= Problem requirements =
What lines in the records below include the word "LearnSource"? Return each one.
[[ Extracted data open ]]
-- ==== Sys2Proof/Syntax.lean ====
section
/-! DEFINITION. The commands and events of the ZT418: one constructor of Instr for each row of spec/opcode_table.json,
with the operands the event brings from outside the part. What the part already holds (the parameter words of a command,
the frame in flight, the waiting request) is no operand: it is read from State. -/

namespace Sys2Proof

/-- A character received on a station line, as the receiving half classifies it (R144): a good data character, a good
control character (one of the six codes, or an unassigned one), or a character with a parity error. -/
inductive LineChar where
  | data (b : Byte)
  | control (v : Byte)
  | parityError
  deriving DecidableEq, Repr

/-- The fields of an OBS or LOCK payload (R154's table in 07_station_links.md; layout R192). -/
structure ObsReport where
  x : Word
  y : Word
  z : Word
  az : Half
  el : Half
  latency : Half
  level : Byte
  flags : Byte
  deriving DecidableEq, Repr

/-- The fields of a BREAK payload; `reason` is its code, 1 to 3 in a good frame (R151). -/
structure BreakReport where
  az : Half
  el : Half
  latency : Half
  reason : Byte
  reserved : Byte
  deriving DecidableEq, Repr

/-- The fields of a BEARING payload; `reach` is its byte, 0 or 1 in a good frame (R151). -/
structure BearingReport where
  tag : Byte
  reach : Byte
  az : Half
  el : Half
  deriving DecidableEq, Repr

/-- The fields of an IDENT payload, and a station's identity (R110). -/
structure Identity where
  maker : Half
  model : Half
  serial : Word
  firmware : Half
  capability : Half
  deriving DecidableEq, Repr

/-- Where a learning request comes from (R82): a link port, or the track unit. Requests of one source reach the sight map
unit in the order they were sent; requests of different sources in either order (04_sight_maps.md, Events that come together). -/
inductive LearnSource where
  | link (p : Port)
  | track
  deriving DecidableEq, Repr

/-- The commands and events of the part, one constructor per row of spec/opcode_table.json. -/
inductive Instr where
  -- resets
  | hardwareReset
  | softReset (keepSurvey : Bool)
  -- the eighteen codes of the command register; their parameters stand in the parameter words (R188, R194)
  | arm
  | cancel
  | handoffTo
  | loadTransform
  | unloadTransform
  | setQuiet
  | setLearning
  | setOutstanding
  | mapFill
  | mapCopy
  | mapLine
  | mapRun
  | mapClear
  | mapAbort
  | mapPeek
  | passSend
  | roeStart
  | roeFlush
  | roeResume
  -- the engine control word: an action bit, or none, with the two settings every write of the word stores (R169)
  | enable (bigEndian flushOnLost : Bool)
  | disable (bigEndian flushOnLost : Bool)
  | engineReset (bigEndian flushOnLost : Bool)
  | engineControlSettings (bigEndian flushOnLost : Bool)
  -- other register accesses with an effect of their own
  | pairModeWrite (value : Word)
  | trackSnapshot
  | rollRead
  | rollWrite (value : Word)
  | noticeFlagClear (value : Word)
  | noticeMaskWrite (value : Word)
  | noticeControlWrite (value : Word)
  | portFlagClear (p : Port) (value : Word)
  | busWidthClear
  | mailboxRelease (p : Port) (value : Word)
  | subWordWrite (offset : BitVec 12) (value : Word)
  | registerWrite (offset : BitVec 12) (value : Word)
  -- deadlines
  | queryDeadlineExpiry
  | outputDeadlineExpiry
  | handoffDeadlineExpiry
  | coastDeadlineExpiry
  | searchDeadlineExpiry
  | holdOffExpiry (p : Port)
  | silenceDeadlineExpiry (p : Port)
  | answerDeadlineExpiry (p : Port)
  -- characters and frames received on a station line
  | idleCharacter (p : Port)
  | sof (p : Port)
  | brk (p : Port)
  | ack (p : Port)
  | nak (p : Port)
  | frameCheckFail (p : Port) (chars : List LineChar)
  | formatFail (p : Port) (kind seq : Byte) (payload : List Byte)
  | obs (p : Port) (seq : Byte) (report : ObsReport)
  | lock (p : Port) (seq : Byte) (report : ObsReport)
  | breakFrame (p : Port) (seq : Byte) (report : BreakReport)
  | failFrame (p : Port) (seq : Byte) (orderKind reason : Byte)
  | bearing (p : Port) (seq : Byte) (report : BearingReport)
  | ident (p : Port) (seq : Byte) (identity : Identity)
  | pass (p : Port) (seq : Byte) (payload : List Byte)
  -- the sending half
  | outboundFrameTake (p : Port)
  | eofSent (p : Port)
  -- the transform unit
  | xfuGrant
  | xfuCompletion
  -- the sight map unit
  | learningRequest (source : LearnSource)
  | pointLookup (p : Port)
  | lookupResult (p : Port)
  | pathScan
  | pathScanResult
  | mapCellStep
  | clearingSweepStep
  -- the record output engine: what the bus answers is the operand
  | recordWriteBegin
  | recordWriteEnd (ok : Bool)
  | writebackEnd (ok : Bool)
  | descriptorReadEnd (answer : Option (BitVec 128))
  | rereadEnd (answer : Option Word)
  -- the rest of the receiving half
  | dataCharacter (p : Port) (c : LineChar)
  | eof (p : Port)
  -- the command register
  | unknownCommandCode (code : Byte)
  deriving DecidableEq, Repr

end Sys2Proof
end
[[ Extracted data closed ]]
= Output below =
inductive LearnSource where
  | learningRequest (source : LearnSource)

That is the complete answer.